#### WORK TASK
Among the entries below, please repeat exactly and only the lines from the line containing "cases hp.dots with" to the line containing "have := hi.dot", both lines included.

··· AVAILABLE DATA

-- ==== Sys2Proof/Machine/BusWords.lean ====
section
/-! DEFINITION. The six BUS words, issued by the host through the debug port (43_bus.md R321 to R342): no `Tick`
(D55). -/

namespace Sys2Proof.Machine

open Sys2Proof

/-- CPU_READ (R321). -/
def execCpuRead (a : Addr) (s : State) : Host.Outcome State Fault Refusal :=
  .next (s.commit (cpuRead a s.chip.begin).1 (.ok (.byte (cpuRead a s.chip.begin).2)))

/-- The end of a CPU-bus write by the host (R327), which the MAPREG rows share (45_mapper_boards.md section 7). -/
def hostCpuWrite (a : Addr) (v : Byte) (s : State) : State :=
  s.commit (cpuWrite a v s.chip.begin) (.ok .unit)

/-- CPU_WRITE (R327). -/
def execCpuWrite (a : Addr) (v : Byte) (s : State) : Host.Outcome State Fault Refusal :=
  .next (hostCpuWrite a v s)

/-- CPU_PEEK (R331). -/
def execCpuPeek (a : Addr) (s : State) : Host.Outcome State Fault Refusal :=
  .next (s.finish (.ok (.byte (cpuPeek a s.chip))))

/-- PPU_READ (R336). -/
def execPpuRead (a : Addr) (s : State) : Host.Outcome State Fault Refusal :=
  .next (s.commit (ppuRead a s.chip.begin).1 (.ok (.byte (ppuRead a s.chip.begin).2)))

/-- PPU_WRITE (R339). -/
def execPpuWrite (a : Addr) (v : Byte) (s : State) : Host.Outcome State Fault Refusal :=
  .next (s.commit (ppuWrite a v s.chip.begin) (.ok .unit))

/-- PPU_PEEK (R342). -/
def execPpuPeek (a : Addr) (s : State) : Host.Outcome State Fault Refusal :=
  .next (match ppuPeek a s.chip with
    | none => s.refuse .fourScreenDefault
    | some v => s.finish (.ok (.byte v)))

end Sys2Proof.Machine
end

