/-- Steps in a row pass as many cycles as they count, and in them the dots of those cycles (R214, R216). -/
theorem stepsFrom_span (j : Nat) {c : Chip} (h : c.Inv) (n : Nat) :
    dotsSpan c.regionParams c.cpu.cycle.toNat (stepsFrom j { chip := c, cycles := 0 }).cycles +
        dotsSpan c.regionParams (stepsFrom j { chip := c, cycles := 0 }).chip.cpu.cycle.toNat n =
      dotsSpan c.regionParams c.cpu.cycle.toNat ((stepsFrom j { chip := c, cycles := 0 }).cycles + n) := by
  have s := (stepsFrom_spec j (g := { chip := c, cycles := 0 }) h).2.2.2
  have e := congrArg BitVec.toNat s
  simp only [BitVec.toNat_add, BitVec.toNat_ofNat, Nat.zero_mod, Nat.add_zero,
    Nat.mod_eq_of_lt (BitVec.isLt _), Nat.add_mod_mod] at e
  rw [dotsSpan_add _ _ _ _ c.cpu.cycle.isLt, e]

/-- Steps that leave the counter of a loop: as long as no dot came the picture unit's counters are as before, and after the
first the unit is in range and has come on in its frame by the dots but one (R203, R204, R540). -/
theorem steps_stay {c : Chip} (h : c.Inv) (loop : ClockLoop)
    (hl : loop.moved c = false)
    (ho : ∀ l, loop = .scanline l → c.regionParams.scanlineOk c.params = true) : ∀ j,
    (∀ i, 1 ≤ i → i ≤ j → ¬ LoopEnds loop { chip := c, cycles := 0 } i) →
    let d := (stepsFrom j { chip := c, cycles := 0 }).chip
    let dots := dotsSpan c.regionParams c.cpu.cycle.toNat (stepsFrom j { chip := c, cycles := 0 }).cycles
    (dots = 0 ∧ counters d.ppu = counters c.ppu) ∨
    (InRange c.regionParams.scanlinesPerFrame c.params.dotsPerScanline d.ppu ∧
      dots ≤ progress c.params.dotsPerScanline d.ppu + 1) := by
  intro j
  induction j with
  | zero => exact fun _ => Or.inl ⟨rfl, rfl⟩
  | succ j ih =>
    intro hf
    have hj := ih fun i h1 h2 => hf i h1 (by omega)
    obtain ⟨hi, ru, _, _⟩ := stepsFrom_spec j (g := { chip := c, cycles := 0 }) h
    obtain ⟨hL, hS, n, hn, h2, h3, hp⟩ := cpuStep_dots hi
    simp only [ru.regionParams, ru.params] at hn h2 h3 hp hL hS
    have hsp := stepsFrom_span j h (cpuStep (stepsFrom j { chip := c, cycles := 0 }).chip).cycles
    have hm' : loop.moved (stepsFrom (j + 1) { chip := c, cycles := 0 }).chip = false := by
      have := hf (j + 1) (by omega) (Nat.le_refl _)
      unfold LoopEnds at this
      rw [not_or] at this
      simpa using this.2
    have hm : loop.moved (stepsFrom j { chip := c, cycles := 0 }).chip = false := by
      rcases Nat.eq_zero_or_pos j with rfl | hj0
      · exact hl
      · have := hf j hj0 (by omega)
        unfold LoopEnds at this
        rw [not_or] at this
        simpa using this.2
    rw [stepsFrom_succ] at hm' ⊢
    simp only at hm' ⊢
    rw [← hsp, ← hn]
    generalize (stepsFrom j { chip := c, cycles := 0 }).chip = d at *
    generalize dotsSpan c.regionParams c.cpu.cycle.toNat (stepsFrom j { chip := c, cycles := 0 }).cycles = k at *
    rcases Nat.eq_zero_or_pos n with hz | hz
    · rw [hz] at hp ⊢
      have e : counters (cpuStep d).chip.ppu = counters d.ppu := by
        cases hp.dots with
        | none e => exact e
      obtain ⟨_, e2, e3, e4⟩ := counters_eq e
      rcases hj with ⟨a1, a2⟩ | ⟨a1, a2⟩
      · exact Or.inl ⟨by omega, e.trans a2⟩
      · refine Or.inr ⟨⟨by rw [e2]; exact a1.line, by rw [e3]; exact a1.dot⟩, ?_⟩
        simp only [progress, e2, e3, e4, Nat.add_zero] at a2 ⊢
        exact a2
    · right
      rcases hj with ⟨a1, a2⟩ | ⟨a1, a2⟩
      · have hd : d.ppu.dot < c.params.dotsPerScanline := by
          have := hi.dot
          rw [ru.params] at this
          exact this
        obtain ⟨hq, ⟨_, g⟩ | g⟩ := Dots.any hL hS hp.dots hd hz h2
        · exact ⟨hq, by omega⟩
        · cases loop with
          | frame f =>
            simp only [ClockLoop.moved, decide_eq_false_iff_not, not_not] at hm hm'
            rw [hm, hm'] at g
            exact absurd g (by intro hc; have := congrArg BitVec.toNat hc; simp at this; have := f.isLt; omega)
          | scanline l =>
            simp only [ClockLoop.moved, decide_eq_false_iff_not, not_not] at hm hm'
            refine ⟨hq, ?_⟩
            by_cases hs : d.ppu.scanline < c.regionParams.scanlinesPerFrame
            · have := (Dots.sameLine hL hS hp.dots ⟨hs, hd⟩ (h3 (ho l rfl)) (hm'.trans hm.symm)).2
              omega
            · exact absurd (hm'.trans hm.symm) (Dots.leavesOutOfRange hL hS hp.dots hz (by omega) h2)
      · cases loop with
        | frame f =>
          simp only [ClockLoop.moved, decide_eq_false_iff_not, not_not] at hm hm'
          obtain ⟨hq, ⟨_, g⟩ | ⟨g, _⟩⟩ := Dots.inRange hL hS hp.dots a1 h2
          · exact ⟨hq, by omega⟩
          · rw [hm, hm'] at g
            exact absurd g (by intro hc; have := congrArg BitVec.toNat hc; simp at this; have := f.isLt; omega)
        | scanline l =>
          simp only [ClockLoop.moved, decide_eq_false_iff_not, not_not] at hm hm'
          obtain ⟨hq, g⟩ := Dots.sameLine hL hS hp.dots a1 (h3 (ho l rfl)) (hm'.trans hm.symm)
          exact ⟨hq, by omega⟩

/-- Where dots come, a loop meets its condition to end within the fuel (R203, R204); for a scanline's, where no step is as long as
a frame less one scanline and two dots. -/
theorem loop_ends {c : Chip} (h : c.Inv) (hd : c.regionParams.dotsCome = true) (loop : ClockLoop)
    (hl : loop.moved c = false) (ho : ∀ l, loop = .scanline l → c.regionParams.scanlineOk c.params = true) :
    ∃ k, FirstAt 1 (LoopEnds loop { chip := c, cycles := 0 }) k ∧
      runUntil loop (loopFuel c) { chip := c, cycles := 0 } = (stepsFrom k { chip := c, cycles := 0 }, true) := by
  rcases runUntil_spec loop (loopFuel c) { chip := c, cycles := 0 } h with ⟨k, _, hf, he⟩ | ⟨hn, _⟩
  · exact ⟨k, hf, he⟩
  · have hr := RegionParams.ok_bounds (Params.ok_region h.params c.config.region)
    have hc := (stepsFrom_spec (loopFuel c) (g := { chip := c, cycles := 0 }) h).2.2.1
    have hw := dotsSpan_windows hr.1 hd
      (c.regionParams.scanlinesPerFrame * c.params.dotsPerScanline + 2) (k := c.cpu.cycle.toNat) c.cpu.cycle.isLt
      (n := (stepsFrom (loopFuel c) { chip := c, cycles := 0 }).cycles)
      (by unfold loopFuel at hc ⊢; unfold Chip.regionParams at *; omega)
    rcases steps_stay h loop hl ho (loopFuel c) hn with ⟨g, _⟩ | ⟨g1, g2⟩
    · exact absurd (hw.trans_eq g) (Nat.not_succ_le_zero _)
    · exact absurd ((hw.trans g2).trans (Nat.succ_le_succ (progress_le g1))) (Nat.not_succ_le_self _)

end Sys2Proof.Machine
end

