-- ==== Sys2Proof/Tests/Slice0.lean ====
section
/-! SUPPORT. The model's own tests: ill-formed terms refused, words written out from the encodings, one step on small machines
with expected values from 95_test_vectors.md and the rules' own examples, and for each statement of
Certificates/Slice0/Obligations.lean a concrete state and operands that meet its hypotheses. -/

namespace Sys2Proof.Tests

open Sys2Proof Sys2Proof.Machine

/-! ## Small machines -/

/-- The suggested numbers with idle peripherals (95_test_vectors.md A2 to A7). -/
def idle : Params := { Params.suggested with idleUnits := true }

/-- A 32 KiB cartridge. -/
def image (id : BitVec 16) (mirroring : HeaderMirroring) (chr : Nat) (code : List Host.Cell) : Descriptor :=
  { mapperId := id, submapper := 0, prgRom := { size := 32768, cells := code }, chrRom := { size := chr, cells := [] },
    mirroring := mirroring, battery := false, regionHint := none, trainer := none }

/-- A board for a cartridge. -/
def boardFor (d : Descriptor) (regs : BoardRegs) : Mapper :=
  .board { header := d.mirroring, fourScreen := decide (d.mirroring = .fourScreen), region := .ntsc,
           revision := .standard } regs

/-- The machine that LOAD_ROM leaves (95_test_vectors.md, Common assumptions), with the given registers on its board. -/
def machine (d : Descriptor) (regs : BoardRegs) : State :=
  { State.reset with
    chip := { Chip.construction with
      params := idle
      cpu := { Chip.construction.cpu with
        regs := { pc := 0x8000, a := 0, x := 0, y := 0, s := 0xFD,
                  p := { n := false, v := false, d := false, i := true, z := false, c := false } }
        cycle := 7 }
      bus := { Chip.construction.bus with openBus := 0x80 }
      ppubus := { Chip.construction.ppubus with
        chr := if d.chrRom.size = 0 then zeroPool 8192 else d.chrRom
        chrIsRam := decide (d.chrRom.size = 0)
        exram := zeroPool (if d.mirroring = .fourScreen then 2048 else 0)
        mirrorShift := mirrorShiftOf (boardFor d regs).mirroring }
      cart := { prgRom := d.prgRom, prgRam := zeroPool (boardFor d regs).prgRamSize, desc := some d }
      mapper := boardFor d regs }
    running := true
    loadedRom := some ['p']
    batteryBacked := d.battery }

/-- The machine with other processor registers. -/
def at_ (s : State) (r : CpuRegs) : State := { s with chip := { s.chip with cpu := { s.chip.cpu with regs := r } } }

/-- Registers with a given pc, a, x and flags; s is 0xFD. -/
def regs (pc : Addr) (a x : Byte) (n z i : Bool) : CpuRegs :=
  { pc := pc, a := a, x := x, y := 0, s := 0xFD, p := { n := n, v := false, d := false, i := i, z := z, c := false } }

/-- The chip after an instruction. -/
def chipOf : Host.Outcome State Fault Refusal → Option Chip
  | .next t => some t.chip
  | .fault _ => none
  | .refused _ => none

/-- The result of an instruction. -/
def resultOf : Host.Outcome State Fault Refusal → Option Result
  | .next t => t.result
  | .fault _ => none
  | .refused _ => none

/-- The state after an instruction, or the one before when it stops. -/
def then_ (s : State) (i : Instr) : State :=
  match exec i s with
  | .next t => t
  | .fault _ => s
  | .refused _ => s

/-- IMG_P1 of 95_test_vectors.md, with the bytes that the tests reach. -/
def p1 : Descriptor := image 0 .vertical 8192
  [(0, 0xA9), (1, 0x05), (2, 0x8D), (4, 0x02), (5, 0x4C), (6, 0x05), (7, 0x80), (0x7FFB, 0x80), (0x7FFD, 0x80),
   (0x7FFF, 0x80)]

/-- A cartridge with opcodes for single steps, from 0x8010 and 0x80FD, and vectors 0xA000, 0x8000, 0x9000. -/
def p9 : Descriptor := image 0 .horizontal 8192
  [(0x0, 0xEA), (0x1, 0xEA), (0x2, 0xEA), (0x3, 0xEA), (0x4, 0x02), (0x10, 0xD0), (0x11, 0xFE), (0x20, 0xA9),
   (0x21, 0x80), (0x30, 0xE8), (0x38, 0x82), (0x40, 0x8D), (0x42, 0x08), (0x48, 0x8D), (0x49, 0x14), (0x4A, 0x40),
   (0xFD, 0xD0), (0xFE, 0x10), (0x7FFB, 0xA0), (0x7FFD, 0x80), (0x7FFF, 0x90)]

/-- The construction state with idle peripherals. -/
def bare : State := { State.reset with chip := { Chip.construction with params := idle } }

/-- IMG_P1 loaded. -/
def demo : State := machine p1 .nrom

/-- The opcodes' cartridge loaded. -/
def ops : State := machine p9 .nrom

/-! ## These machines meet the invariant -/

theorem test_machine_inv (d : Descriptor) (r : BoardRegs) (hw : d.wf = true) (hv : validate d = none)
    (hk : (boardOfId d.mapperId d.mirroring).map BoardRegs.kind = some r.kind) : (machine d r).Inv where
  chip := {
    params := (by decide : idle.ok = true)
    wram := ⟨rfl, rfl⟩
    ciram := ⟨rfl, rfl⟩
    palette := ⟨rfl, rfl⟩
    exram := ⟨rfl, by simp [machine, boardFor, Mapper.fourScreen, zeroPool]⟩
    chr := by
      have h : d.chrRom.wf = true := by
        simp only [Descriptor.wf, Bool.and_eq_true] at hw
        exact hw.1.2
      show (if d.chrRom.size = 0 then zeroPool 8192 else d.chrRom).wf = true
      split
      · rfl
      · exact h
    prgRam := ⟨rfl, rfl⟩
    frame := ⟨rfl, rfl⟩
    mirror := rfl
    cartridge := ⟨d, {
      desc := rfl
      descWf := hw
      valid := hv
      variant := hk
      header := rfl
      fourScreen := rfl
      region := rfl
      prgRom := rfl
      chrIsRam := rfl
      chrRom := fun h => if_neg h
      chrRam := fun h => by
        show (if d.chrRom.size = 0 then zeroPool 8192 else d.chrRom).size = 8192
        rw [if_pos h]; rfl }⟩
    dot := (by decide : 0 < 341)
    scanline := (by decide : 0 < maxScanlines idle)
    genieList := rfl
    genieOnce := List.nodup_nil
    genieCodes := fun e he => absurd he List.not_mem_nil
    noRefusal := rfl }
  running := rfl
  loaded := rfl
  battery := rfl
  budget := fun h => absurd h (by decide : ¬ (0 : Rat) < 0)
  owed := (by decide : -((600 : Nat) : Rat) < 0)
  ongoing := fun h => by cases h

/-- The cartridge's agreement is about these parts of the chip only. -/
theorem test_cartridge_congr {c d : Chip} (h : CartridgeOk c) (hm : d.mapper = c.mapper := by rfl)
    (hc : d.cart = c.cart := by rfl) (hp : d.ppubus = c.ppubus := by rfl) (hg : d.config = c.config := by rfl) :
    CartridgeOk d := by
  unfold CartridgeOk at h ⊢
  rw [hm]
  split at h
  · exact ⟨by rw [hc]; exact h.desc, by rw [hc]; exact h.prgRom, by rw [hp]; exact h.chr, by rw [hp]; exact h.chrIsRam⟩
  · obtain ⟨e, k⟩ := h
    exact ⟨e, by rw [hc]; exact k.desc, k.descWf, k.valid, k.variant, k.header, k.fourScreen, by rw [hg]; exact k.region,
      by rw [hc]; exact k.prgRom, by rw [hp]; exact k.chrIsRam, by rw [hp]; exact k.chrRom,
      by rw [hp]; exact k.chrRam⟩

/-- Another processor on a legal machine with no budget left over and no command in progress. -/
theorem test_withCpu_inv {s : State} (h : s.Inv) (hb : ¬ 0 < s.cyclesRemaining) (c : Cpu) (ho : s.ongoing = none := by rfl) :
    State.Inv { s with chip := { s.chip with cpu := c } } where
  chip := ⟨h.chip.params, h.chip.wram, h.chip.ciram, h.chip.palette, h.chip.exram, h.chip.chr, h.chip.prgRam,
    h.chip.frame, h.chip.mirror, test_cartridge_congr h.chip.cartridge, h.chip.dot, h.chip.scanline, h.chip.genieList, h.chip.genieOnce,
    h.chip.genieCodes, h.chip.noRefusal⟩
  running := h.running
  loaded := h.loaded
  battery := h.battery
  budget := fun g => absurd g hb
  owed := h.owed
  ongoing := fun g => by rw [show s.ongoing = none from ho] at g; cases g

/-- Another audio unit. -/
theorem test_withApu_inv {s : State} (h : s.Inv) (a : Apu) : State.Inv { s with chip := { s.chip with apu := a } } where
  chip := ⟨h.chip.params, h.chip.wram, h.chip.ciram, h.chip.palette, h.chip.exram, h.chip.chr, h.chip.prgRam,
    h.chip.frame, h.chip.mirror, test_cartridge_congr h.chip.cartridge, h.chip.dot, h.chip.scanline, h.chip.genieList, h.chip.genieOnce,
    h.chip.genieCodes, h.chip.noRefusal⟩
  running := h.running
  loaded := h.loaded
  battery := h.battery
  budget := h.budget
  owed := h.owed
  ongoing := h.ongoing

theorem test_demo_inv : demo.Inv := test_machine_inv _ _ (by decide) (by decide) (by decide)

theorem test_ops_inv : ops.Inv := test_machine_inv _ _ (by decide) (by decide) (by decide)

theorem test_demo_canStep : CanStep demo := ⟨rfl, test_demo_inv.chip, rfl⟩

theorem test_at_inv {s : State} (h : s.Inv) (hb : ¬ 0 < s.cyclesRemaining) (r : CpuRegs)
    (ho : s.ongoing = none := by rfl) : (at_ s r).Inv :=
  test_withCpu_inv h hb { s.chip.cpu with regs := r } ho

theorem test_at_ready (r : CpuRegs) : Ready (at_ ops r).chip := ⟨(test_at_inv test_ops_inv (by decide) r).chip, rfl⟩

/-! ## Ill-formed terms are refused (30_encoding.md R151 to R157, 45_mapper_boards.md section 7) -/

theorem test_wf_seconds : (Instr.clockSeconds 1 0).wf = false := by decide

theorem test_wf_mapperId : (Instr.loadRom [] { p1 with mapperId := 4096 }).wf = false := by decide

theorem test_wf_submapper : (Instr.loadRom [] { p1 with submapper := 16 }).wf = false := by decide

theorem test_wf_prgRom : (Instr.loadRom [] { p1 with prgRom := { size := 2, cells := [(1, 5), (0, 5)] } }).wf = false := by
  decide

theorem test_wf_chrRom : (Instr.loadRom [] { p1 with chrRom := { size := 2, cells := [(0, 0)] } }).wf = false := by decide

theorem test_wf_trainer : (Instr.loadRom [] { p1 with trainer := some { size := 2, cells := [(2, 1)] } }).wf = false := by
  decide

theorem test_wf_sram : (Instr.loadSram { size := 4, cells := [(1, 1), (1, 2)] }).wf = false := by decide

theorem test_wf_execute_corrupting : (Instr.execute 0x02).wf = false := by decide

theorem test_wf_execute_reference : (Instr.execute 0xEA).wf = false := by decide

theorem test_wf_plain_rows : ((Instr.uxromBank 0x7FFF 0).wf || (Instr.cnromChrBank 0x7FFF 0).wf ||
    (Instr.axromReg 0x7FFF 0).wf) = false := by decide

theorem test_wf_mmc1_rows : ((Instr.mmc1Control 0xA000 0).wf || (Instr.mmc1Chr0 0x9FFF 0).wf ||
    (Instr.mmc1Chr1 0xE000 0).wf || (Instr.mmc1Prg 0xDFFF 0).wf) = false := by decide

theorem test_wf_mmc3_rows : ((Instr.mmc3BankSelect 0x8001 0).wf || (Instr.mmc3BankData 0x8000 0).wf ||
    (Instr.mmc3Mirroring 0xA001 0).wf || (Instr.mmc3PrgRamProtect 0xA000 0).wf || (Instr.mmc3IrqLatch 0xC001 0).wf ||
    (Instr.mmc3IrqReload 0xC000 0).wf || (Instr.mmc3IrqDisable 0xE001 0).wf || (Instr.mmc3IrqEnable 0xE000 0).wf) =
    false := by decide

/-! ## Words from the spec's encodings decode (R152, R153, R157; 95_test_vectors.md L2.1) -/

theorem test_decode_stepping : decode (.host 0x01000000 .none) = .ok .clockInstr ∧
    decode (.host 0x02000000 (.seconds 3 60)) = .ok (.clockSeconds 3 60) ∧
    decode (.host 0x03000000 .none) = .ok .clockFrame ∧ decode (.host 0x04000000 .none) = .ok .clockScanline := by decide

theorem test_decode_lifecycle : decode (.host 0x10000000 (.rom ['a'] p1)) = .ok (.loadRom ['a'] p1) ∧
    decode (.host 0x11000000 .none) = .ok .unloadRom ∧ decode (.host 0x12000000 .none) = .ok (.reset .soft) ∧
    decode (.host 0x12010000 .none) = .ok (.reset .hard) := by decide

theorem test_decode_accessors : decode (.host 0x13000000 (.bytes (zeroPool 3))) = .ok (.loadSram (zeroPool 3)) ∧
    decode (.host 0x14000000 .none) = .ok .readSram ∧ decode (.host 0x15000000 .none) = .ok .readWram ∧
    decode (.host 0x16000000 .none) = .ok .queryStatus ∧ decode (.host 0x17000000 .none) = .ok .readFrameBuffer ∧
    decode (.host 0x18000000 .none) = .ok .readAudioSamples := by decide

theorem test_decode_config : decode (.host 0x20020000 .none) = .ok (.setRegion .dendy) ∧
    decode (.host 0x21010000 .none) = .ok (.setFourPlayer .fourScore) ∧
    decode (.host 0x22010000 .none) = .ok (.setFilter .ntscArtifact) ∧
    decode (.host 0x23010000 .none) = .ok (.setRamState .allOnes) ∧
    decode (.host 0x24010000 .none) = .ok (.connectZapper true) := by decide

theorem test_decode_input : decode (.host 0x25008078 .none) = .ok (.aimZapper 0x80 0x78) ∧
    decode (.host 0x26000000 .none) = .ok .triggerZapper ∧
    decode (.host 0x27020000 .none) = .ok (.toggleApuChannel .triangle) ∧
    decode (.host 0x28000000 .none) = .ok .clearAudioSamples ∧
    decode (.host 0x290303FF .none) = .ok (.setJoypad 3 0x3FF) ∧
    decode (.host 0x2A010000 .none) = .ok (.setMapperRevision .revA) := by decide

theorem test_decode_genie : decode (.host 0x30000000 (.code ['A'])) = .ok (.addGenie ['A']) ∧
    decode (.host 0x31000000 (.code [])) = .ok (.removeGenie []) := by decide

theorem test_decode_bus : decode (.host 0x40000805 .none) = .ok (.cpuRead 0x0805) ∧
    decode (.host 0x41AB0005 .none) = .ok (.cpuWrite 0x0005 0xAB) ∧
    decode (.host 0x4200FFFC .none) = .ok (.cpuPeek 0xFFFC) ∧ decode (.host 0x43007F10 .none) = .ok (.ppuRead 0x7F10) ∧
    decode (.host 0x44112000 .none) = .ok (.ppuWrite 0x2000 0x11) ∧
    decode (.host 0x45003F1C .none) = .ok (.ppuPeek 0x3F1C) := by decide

······

#### ANSWER TO THIS EXERCISE
        cases hp.dots with
        | none e => exact e
      obtain ⟨_, e2, e3, e4⟩ := counters_eq e
      rcases hj with ⟨a1, a2⟩ | ⟨a1, a2⟩
      · exact Or.inl ⟨by omega, e.trans a2⟩
      · refine Or.inr ⟨⟨by rw [e2]; exact a1.line, by rw [e3]; exact a1.dot⟩, ?_⟩
        simp only [progress, e2, e3, e4, Nat.add_zero] at a2 ⊢
        exact a2
    · right
      rcases hj with ⟨a1, a2⟩ | ⟨a1, a2⟩
      · have hd : d.ppu.dot < c.params.dotsPerScanline := by
          have := hi.dot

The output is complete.